/-- Element codes `[c0, c0 + n)` of width `w` of a row at `a`. -/
def State.tileElems (s : State) (t : TileIns) (b : TileBy) (own : Bool) (a w c0 n : Nat) : TileAcc (List Nat) := do
  let (lo, len) := elemSpan a w c0 n
  let bs ← s.tileRead t b own lo len
  if poisonedP bs then s.poisonStop b lo bs
  else pure (((codesOf w (bs.map fun b => b.1.toNat)).drop ((c0 * w - 8 * (c0 * w / 8)) / w)).take n)

/-! ## Products (R182) -/

/-- The rows, columns and K range of one 64 by 64 tile of a leaf. -/
structure TilePart where
  mb : Nat
  nb : Nat
  rows : Nat
  cols : Nat
  deriving DecidableEq, Repr

/-- The tiles of a region, in ascending row block and then column block (R190). -/
def Region.tiles (r : Region) : List TilePart :=
  (List.range (ceilDiv (r.m1 - r.m0) 64)).flatMap fun i => (List.range (ceilDiv (r.n1 - r.n0) 64)).map fun j =>
    { mb := r.m0 + 64 * i, nb := r.n0 + 64 * j, rows := Nat.min 64 (r.m1 - (r.m0 + 64 * i)), cols := Nat.min 64 (r.n1 - (r.n0 + 64 * j)) }

/-- The input pixel of position `k` of output pixel `m`, if it lies inside (R182): pixel number. -/
def convPixel (aux : BitVec 512) (m ky kx : Nat) : Option Nat :=
  let cw := pf aux 0x32 2
  let wo := convOut cw (pf aux 0x39 1) (pf aux 0x37 1) (pf aux 0x38 1)
  let y := m / wo * pf aux 0x38 1 + ky
  let x := m % wo * pf aux 0x38 1 + kx
  let pad := pf aux 0x39 1
  if y < pad ∨ x < pad ∨ pf aux 0x30 2 ≤ y - pad ∨ cw ≤ x - pad then none else some ((y - pad) * cw + (x - pad))

/-- The runs of equal kernel position among K positions `[k0, k0 + n)`: kernel row, kernel column, first channel, length. -/
def convRuns (aux : BitVec 512) (k0 n : Nat) : List (Nat × Nat × Nat × Nat) :=
  (segmentsOf (pf aux 0x34 2) (n + 1) k0 n).map fun g => (g.1 / pf aux 0x37 1, g.1 % pf aux 0x37 1, g.2.1, g.2.2)

/-- Where row `m` of A lies at K positions `[k0, k0 + n)`: address of a row, first element and number of elements, in order; no address
for positions outside a convolution's input. -/
def TileIns.spansA (t : TileIns) (m k0 n : Nat) : List (Option Nat × Nat × Nat) :=
  let a := pf t.desc 0x18 8
  let st := (tdStrides t.kind t.desc t.aux).1
  if t.kind = 1 then (convRuns t.aux k0 n).map fun g => ((convPixel t.aux m g.1 g.2.1).map fun px => (a + px * st) % 2 ^ 64, g.2.2.1, g.2.2.2)
  else [(some ((a + m * st) % 2 ^ 64), k0, n)]

/-- The codes of row `m` of A at K positions `[k0, k0 + n)`; positions outside a convolution's input read as zero. -/
def State.rowA (s : State) (t : TileIns) (b : TileBy) (m k0 n : Nat) : TileAcc (List Nat) := do
  let l ← (t.spansA m k0 n).mapM fun g =>
    match g.1 with
    | none => pure (List.replicate g.2.2 0)
    | some a => s.tileElems t b true a (tdWidths t.kind t.desc).1 g.2.1 g.2.2
  pure l.flatten

/-- Scale 1, for groups that read none. -/
def oneScale : Num := .fin false 1 0 false

/-- Where the scale of A for the group at `k` of row `m` lies, if it reads one (R177). -/
def TileIns.scaleAt (t : TileIns) (m k : Nat) : Option Nat :=
  let w := tdFmt t.desc
  let blk := blockSize (fwBlk w) 8
  let asb := pf t.aux 0 8
  if fwBlk w = 0 then none
  else if t.kind = 1 then
    match convRuns t.aux k 1 with
    | (ky, kx, c, _) :: _ =>
      if k < tdK t.desc then (convPixel t.aux m ky kx).map fun px => (asb + px * (pf t.aux 0x34 2 / blk) + c / blk) % 2 ^ 64 else none
    | [] => none
  else if k / blk < ceilDiv (tdK t.desc) blk then some ((asb + m * ceilDiv (tdK t.desc) blk + k / blk) % 2 ^ 64)
  else none

/-- The scales of A for the groups of eight of row `m` from `k0`: one for each of `g` groups (R177). -/
def State.scalesA (s : State) (t : TileIns) (b : TileBy) (m k0 g : Nat) : TileAcc (List Num) :=
  (List.range g).mapM fun i =>
    match t.scaleAt m (k0 + 8 * i) with
    | none => pure oneScale
    | some a => do
      let bs ← s.tileRead t b false a 1
      if poisonedP bs then s.poisonStop b a bs else pure (decodeScale (fwAsc (tdFmt t.desc)) (natOfP bs))

/-- Where the scales of B for a group at `k` lie, from column `nb` on, if it reads any (R177). -/
def TileIns.scaleRow (t : TileIns) (nb k : Nat) : Option Nat :=
  let w := tdFmt t.desc
  let blk := blockSize (fwBlk w) 8
  if fwBlk w = 0 ∨ ceilDiv (tdK t.desc) blk ≤ k / blk then none else some ((pf t.aux 8 8 + k / blk * tdN t.desc + nb) % 2 ^ 64)

/-- The scales of B for a group at `k`, one for each of the columns. -/
def State.scalesB (s : State) (t : TileIns) (b : TileBy) (nb cols k : Nat) : TileAcc (List Num) :=
  match t.scaleRow nb k with
  | none => pure (List.replicate cols oneScale)
  | some a => do
    let bs ← s.tileRead t b false a cols
    if poisonedP bs then s.poisonStop b a bs else pure (bs.map fun b => decodeScale (fwBsc (tdFmt t.desc)) b.1.toNat)

/-- What a cluster fetches once for several of its cores (R194): B where M is split, A where N is split, with their scales. -/
def State.stageCluster (s : State) (t : TileIns) (x : TileNode) : TileAcc (List (Nat × List PByte)) := do
  let b := unitBy t x
  let r := x.reg
  let (wa, wb, _) := tdWidths t.kind t.desc
  let (_, sb, _) := tdStrides t.kind t.desc t.aux
  let (cm, cn, _, _) := cutRegion 64 64 (kStep t.kind t.desc) (s.tileKids t 2 x.unit).length (!tdFlag t.desc 1) r
  let blocks := (List.range (ceilDiv (r.k1 - r.k0) 8)).map fun i => r.k0 + 8 * i
  let rows := (List.range (r.m1 - r.m0)).map fun i => r.m0 + i
  let fromA := if cn < 2 then [] else
    (rows.flatMap fun m => (t.spansA m r.k0 (r.k1 - r.k0)).filterMap fun g => g.1.map fun a => elemSpan a wa g.2.1 g.2.2)
      ++ rows.flatMap fun m => (blocks.filterMap fun k => t.scaleAt m k).eraseDups.map fun a => (a, 1)
  let fromB := if cm < 2 then [] else
    ((List.range (r.k1 - r.k0)).map fun i => elemSpan ((pf t.desc 0x20 8 + (r.k0 + i) * sb) % 2 ^ 64) wb r.n0 (r.n1 - r.n0))
      ++ (blocks.filterMap fun k => t.scaleRow r.n0 k).eraseDups.map fun a => (a, r.n1 - r.n0)
  (fromA ++ fromB).mapM fun e => (s.tileRead t b false e.1 e.2).map fun bs => (e.1, bs)

/-- A row of A or column of B from its K edge on, with the scales of its groups of `g` elements, transformed as the converting loads
transform it (R112, R113, R182, R212; log entry 24): the values of its blocks are transformed, and each block is quantised again under a
scale taken anew. `sm`: the smoothing channels, none beyond the edge. Answers the elements, the scales, and the block-scale events. -/
def xformRow (w : W64) (wt : Bool) (sm : List Num) (g : Nat) (row scales : List Num) : List Num × List Num × Nat :=
  if fwXform w = 0 then (row, scales, 0)
  else
    let f := fmtOf (if wt then fwBfmt w else fwAfmt w)
    let inf := if wt then fwBinf w else fwAinf w
    let p3 := if wt then fwBsc w else fwAsc w
    let n := row.length
    let x := if fwBlk w = 0 then row else (row.zipIdx).map fun e => e.1.mul (scales.getD (e.2 / g) .nan)
    let x := if fwXform w = 1 then ((segments (fwHsz w) (n / fwHsz w) x).map hadamardBlock).flatten
      else (x.zipIdx).map fun e =>
        match sm[e.2]? with
        | some k => fp32 (smoothProduct wt e.1 k)
        | none => e.1
    let b := blockSize (fwBlk w) n
    let sc := if fwBlk w = 0 then [] else (segments b (n / b) x).map fun l => blockScale l f inf p3
    let one : BlockScale := ⟨0, oneScale, false, false⟩
    let q := (x.zipIdx).map fun e =>
      let z := sc.getD (e.2 / b) one
      decodeFmt f (if z.bad then zeroCode f false else (roundTo (e.1.div z.value) f .rne false inf 0).code) inf
    (q, if fwBlk w = 0 then scales else (List.range (n / g)).map fun i => decodeScale p3 (sc.getD (i * g / b) one).code, (sc.filter (·.event)).length)

/-- Codes padded to a whole number of K steps. -/
def padTo (n : Nat) (l : List Num) : List Num := l ++ List.replicate (n - l.length) (.fin false 0 0 false)

/-- The initial accumulator of an element (R182): the value of D under ACC. -/
def accStart (t : TileIns) (code : Nat) : Nat :=
  let w := tdFmt t.desc
  let v := decodeFmt (fmtOf (fwDfmt w)) code (fwDinf w)
  if fwInt w then narrow 32 v.toInt else fp32Code v

/-- The sums of one tile of a leaf over its K range, and its counter events (R107, R182, R192). The input rows of `tconv` come by the
copy engine. -/
def State.tileSums (s : State) (t : TileIns) (core : Nat) (x : TileNode) (q : TilePart) : TileAcc (List Nat × Nat × Nat × Nat) := do
  let b := coreBy t x core x.path 0 15
  let ba := if t.kind = 1 then coreBy t x core x.path 2 15 else b
  let w := tdFmt t.desc
  let (_, wb, wd) := tdWidths t.kind t.desc
  let (_, sb, sd) := tdStrides t.kind t.desc t.aux
  let fa := fmtOf (fwAfmt w)
  let fb := fmtOf (fwBfmt w)
  let g := groupLen fa
  let r := x.reg
  let n := r.k1 - r.k0
  let full := ceilDiv n (kStep t.kind t.desc) * kStep t.kind t.desc
  let smv := (pf t.aux 0x18 8 + 4 * r.k0) % 2 ^ 64
  let sm ← if fwXform w = 2 then
      (do
        let bs ← s.tileRead t b false smv (4 * n)
        if poisonedP bs then s.poisonStop b smv bs else pure ((codesOf 32 (bs.map fun b => b.1.toNat)).map fp32Val))
    else pure []
  let as ← (List.range q.rows).mapM fun i => do
    let codes ← s.rowA t ba (q.mb + i) r.k0 n
    let sc ← s.scalesA t b (q.mb + i) r.k0 (full / g)
    pure (xformRow w false sm g (padTo full (codes.map fun c => decodeFmt fa c (fwAinf w))) sc)
  let bk ← (List.range n).mapM fun i => s.tileElems t b true ((pf t.desc 0x20 8 + (r.k0 + i) * sb) % 2 ^ 64) wb q.nb q.cols
  let sbk ← (List.range (full / g)).mapM fun i => s.scalesB t b q.nb q.cols (r.k0 + 8 * i)
  let bs := (List.range q.cols).map fun j =>
    xformRow w true sm g (padTo full (bk.map fun l => decodeFmt fb (l.getD j 0) (fwBinf w))) (sbk.map fun l => l.getD j oneScale)
  let init ← (List.range q.rows).mapM fun i =>
    if x.first && tdFlag t.desc 2 then do
      let codes ← s.tileElems t { b with staged := [] } true ((pf t.desc 0x28 8 + (q.mb + i) * sd) % 2 ^ 64) wd q.nb q.cols
      pure (codes.map (accStart t))
    else pure (List.replicate q.cols 0)
  let per := if fwBlk w = 0 then 0 else 1
  let cut := fun (l : List Num) => segments g (full / g) l
  let bcut := bs.map fun b => (cut b.1, b.2.1)
  let cells := (as.zip init).flatMap fun a =>
    let row := cut a.1.1
    (bcut.zip a.2).map fun b =>
      if fwInt w then
        let r := mmaInt (sx 32 b.2) row b.1.1
        (narrow 32 r.1, r.2, 0, 0)
      else
        let r := mmaFloat per (fp32Val b.2) 0 row b.1.1 a.1.2.1 b.1.2
        (fp32Code r.1, 0, (if r.1.isNaN && !(fp32Val b.2).isNaN then 1 else 0), r.2)
  pure (cells.map (·.1), (cells.map (·.2.1)).foldl (· + ·) 0, (cells.map (·.2.2.1)).foldl (· + ·) 0,
    (cells.map (·.2.2.2) ++ as.map (·.2.2) ++ bs.map (·.2.2)).foldl (· + ·) 0)

/-! ## Writing D (R110, R182, R192) -/

/-- Write bytes: of D in the issuer's scratchpad where a descriptor field of core level names it (`own`), otherwise in virtual memory. -/
def State.tileWrite (s : State) (t : TileIns) (b : TileBy) (own : Bool) (a : Nat) (bs : List PByte) : TileAcc (State × List Nat) :=
  b.lift <|
    if own && tileSp a && t.level == 1 then
      let c := t.core.getD 0
      match s.spRangeTarget c (a % 2 ^ 28) bs.length true with
      | none => .error (.bad (spFault s c (a % 2 ^ 28)))
      | some (_, off) => .ok (s.updCore c fun k => k.fillBuf 1 (bufRange [] off bs), [])
    else s.writeVirt b.p permW a bs

/-- Write several byte ranges; `own` as in `tileWrite`. -/
def State.tileWrites (s : State) (t : TileIns) (b : TileBy) (own : Bool) (l : List (Nat × List Nat)) : TileAcc (State × List Nat) :=
  l.foldlM (fun (acc : State × List Nat) e => do
    let (s, pas) ← acc.1.tileWrite t b own (e.1 % 2 ^ 64) (e.2.map fun b => (BitVec.ofNat 8 b, false))
    pure (s, acc.2 ++ pas)) (s, [])

/-- The drain of one tile and its transposed copy: the rows of D with their addresses, the rows of the copy and its scales, the
saturations, the block-scale events, and the generator bank (R110, R182, R192, R218). -/
def tileDrain (t : TileIns) (q : TilePart) (acc : List Nat) (bank : Sparse W32) :
    List (Nat × List Nat) × List (Nat × List Nat) × Nat × Nat × Sparse W32 :=
  let w := tdFmt t.desc
  let ts := if pf t.desc 0x30 8 = 0 then none else some (BitVec.ofNat 32 (pf t.aux 0x10 4), BitVec.ofNat 32 (pf t.aux 0x14 4))
  let p := drainFmt (some w) ts
  let xcopy := tdFlag t.desc 3
  let tf := fmtOf (fwTfmt w)
  let tmd := Rnd.ofCode (fwTrnd w)
  let tb := blockSize (fwTblk w) 64
  let xs := acc.map p.x
  let scales := (List.range q.cols).map fun n =>
    let col := (List.range q.rows).map fun m => xs.getD (q.cols * m + n) .nan
    (segments tb (ceilDiv q.rows tb) col).map fun l => blockScale l tf (fwTinf w) (fwTscf w)
  let one : BlockScale := ⟨0, oneScale, false, false⟩
  let r := ((acc.zip xs).zipIdx).foldl (fun (a : List Nat × List Nat × Nat × Sparse W32) c =>
    let n := c.2 % q.cols
    let m := c.2 / q.cols
    let g := (q.nb + n) % 64
    let (d, bank) := drawIf p.md a.2.2.2 g
    let e := p.elem c.1.1 d
    if xcopy then
      let (d', bank) := drawIf tmd bank g
      let sc := if fwTblk w = 0 then one else (scales.getD n []).getD (m / tb) one
      let e' : Rounded := if sc.bad then ⟨zeroCode tf false, false⟩ else roundTo (c.1.2.div sc.value) tf tmd (fwTsat w) (fwTinf w) d'
      (e.code :: a.1, e'.code :: a.2.1, a.2.2.1 + (if e.sat then 1 else 0) + (if e'.sat then 1 else 0), bank)
    else (e.code :: a.1, a.2.1, a.2.2.1 + (if e.sat then 1 else 0), bank)) ([], [], 0, bank)
  let wd := p.f.width
  let (_, _, sd) := tdStrides t.kind t.desc t.aux
  let rows := segments q.cols q.rows r.1.reverse
  let dw := (rows.zipIdx).map fun e => (pf t.desc 0x28 8 + (q.mb + e.2) * sd + q.nb * wd / 8, bytesOf wd e.1)
  if !xcopy then (dw, [], r.2.2.1, 0, r.2.2.2)
  else
    let tw := tf.width
    let cols := transposed q.cols (segments q.cols q.rows r.2.1.reverse)
    let evened := fun (l : List Nat) => if l.length * tw % 8 = 0 then l else l ++ [0]
    let td := (cols.zipIdx).map fun e =>
      (pf t.aux 0x20 8 + (q.nb + e.2) * denseRow (tdM t.desc) tw + q.mb * tw / 8, bytesOf tw (evened e.1))
    let tds := if fwTblk w = 0 then [] else (scales.zipIdx).map fun e =>
      (pf t.aux 0x28 8 + (q.nb + e.2) * ceilDiv (tdM t.desc) tb + q.mb / tb, e.1.map (·.code))
    let evs := if fwTblk w = 0 then 0 else ((scales.map fun l => (l.filter (·.event)).length).foldl (· + ·) 0)
    (dw, td ++ tds, r.2.2.1, evs, r.2.2.2)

> [What to work on]:
Reproduce exactly the entries above, limited to the lines from the one with "let (wa, wb, _) := tdWidths t.kind t.desc" through the one with "((List.range (r.k1 - r.k0)).map", both included.

> [Exercise response]:
  let (wa, wb, _) := tdWidths t.kind t.desc
  let (_, sb, _) := tdStrides t.kind t.desc t.aux
  let (cm, cn, _, _) := cutRegion 64 64 (kStep t.kind t.desc) (s.tileKids t 2 x.unit).length (!tdFlag t.desc 1) r
  let blocks := (List.range (ceilDiv (r.k1 - r.k0) 8)).map fun i => r.k0 + 8 * i
  let rows := (List.range (r.m1 - r.m0)).map fun i => r.m0 + i
  let fromA := if cn < 2 then [] else
    (rows.flatMap fun m => (t.spansA m r.k0 (r.k1 - r.k0)).filterMap fun g => g.1.map fun a => elemSpan a wa g.2.1 g.2.2)
      ++ rows.flatMap fun m => (blocks.filterMap fun k => t.scaleAt m k).eraseDups.map fun a => (a, 1)
  let fromB := if cm < 2 then [] else
    ((List.range (r.k1 - r.k0)).map fun i => elemSpan ((pf t.desc 0x20 8 + (r.k0 + i) * sb) % 2 ^ 64) wb r.n0 (r.n1 - r.n0))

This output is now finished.